Markham had been making notes as Greene rambled along with his information. At length he put out the cigar he had been smoking.
“Now, if you don’t mind, I want to look over the house.”
Greene rose with alacrity and led the way into the main lower hall—a vaulted, oak-panelled entrance containing two large carved Flemish tables of the Sambin school, against opposite walls, and several Anglo-Dutch crown-back chairs.
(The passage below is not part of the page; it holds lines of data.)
-- ==== Sys2Proof/Certificates/Slice0/Obligations.lean ====
section
/-! DEFINITION. The statements for the provers: what the spec's rules say of the instructions and of the machine. -/

open Sys2Proof Sys2Proof.Machine

/-! ### Encodings (R70 to R93) -/

/-- Syllables of the spec's examples, with the fields that the examples name, and `nop` and `eret`. -/
def Obligations.DecodeWords : Prop :=
  let tok (k : TokId) : Deps := { fold := none, tp := k, tc2 := k, tc1 := k, tc0 := k }
  decodeTableWord 32 0x50C41004 = some (.add .s64 (.named 1) (.named 2) (.named 3))
  ∧ decodeTableWord 32 0x00000100 = some (.pfx { rnd := some .rz })
  ∧ decodeTableWord 32 0x3C4A4029 = some (.vaddF .f32 (.named 4) (.named 5) (.queue 1) none)
  ∧ decodeTableWord 32 0x02843409 = some (.ceqImm false (.named 3) (.named 2) 10)
  ∧ decodeTableWord 32 0x0102059D = some (.loop 0 (.named 1) 4)
  ∧ decodeTableWord 32 0x000003A1 = some .eret ∧ decodeTableWord 32 0x00000021 = some .nop
  ∧ decodeTableWord 32 0x008230B5 = some (.vquant .s8 (.named 3) (.named 1) (.named 2) none)
  ∧ decodeTableWord 32 0x40823131 = some (.vclt .s32 (.named 3) (.named 1) (.named 2) none)
  ∧ decodeTableWord 32 0x0041031D = some (.bcntGe .va (.named 4) 4)
  ∧ decodeTableWord 32 0x40003025 = some (.waitTok (.one 3))
  ∧ decodeTableWord 64 0x00041041088601CB = some (.cpBo (.named 1) (.named 2) (.named 3) (tok 1))
  ∧ decodeTableWord 64 0x840C30C20298E14F =
      some (.mdrn 0 (.named 5) (.named 6) (.named 7) { fold := some 4, tp := 3, tc2 := 3, tc1 := 3, tc0 := 2 })
  ∧ decodeTableWord 64 0x000410411010F0DB = some (.rst 1 (.named 4) (.named 7) true (tok 1))
  ∧ decodeTableWord 32 0x0082305D = some (.hops (.named 3) (.named 1) (.named 2))
  ∧ decodeTableWord 64 0x000820820390B0DF = some (.mcstSt 3 (.named 4) (.named 5) true (tok 2))
  ∧ decodeTableWord 64 0x0000000000000F7F = some (.bundleRoute false 0 (.reg 3))

/-- Decoding and encoding agree: the bytes of a well-formed syllable, with either value of its s bit and whatever follows
it in the stream, decode to that syllable, every operand at every value, to its s bit and to the bytes that follow. -/
def Obligations.DecodeEncodeRoundTrip : Prop :=
  ∀ (i : Instr) (stop : Bool) (w : Nat) (rest : List Byte), i.wf = true → encodeSyl i stop = some w →
    decodeBytes (leBytes (if w / 2 % 2 = 1 then 8 else 4) w ++ rest) = .ok (i, stop, rest)

/-- What the decoder answers is a well-formed syllable: no step of the part's own units has an encoding. -/
def Obligations.DecodedIsWellFormed : Prop :=
  ∀ (w : Nat) (i : Instr), decodeSyl w = .ok i → i.wf = true ∧ i.isSyllable = true

/-- No encodings but those of the opcode map: the minors of each major, the syllable length each accepts, and the majors
that are reserved. -/
def Obligations.AssignedEncodings : Prop :=
  ∀ (w : Nat) (i : Instr), decodeSyl w = .ok i →
    let long : Bool := decide (w / 2 % 2 = 1)
    let major := w / 4 % 32
    let minor := w / 128 % 32
    (major < 24 ∨ major = 31)
    ∧ (major = 0 → long = false) ∧ (major = 1 → minor < 29 ∧ long = false) ∧ (major = 2 → minor < 14 ∧ long = false)
    ∧ (major = 3 → minor < 11 ∧ long = true) ∧ (major = 4 → minor < 1 ∧ long = false)
    ∧ (major = 5 → minor < 5 ∧ long = (decide (minor = 2) || decide (minor = 3)))
    ∧ (major = 6 → minor < 12 ∧ long = true) ∧ (major = 7 → minor < 15 ∧ long = false)
    ∧ (major = 8 → minor < 9 ∧ long = false) ∧ (major = 9 → minor < 7 ∧ long = false)
    ∧ (major = 10 → minor < 10) ∧ (major = 11 → minor < 18) ∧ (major = 12 → minor < 10) ∧ (major = 13 → minor < 4)
    ∧ (major = 14 → minor < 4) ∧ (major = 15 → minor < 4) ∧ (major = 16 → minor < 12)
    ∧ (major = 17 → minor < 6 ∧ long = false) ∧ (major = 18 → minor < 5 ∧ long = true)
    ∧ (major = 19 → minor < 4 ∧ long = true) ∧ (major = 20 → minor < 4 ∧ long = true)
    ∧ (major = 21 → minor < 4 ∧ long = true) ∧ (major = 22 → minor < 17 ∧ long = true)
    ∧ (major = 23 → minor < 4 ∧ long = !decide (minor = 0)) ∧ (major = 31 → long = true)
A great Daghestan rug stretched along the parqueted floor, its faded colors repeated in the heavy draperies of the archways.
“We have, of course, just come from the drawing-room,” explained Greene, with a pompous air. “Back of it, down the hall”—he pointed past the wide marble stairway—“was the governor’s library and den—what he called his sanctum sanctorum. Nobody’s been in it for twelve years. The Mater has kept it locked up ever since the old man died. Sentiment of some kind; though I’ve often told her she ought to clean the place out and make a billiard-room of it. But you can’t move the Mater, once she’s got an idea in her head. Try it some time when you’re looking for heavy exercise.”
He walked across the hall and pulled aside the draperies of the archway opposite to the drawing-room.
“Here’s the reception-room, though we don’t use it much nowadays. Stuffy, stiff place, and the flue doesn’t draw worth a damn. Every time we’ve built a fire here, we’ve had to have the cleaners in to remove the soot from the tapestries.” He waved his cigarette-holder toward two beautiful Gobelins. “Back there, through those sliding doors, is the dining-room; and farther on are the butler’s pantry and the kitchen where one may eat off the floor. Care to inspect the culinary department?”
“No, I think not,” said Markham. “And I’ll take the kitchen floor for granted.—Now, can we look at the second floor?”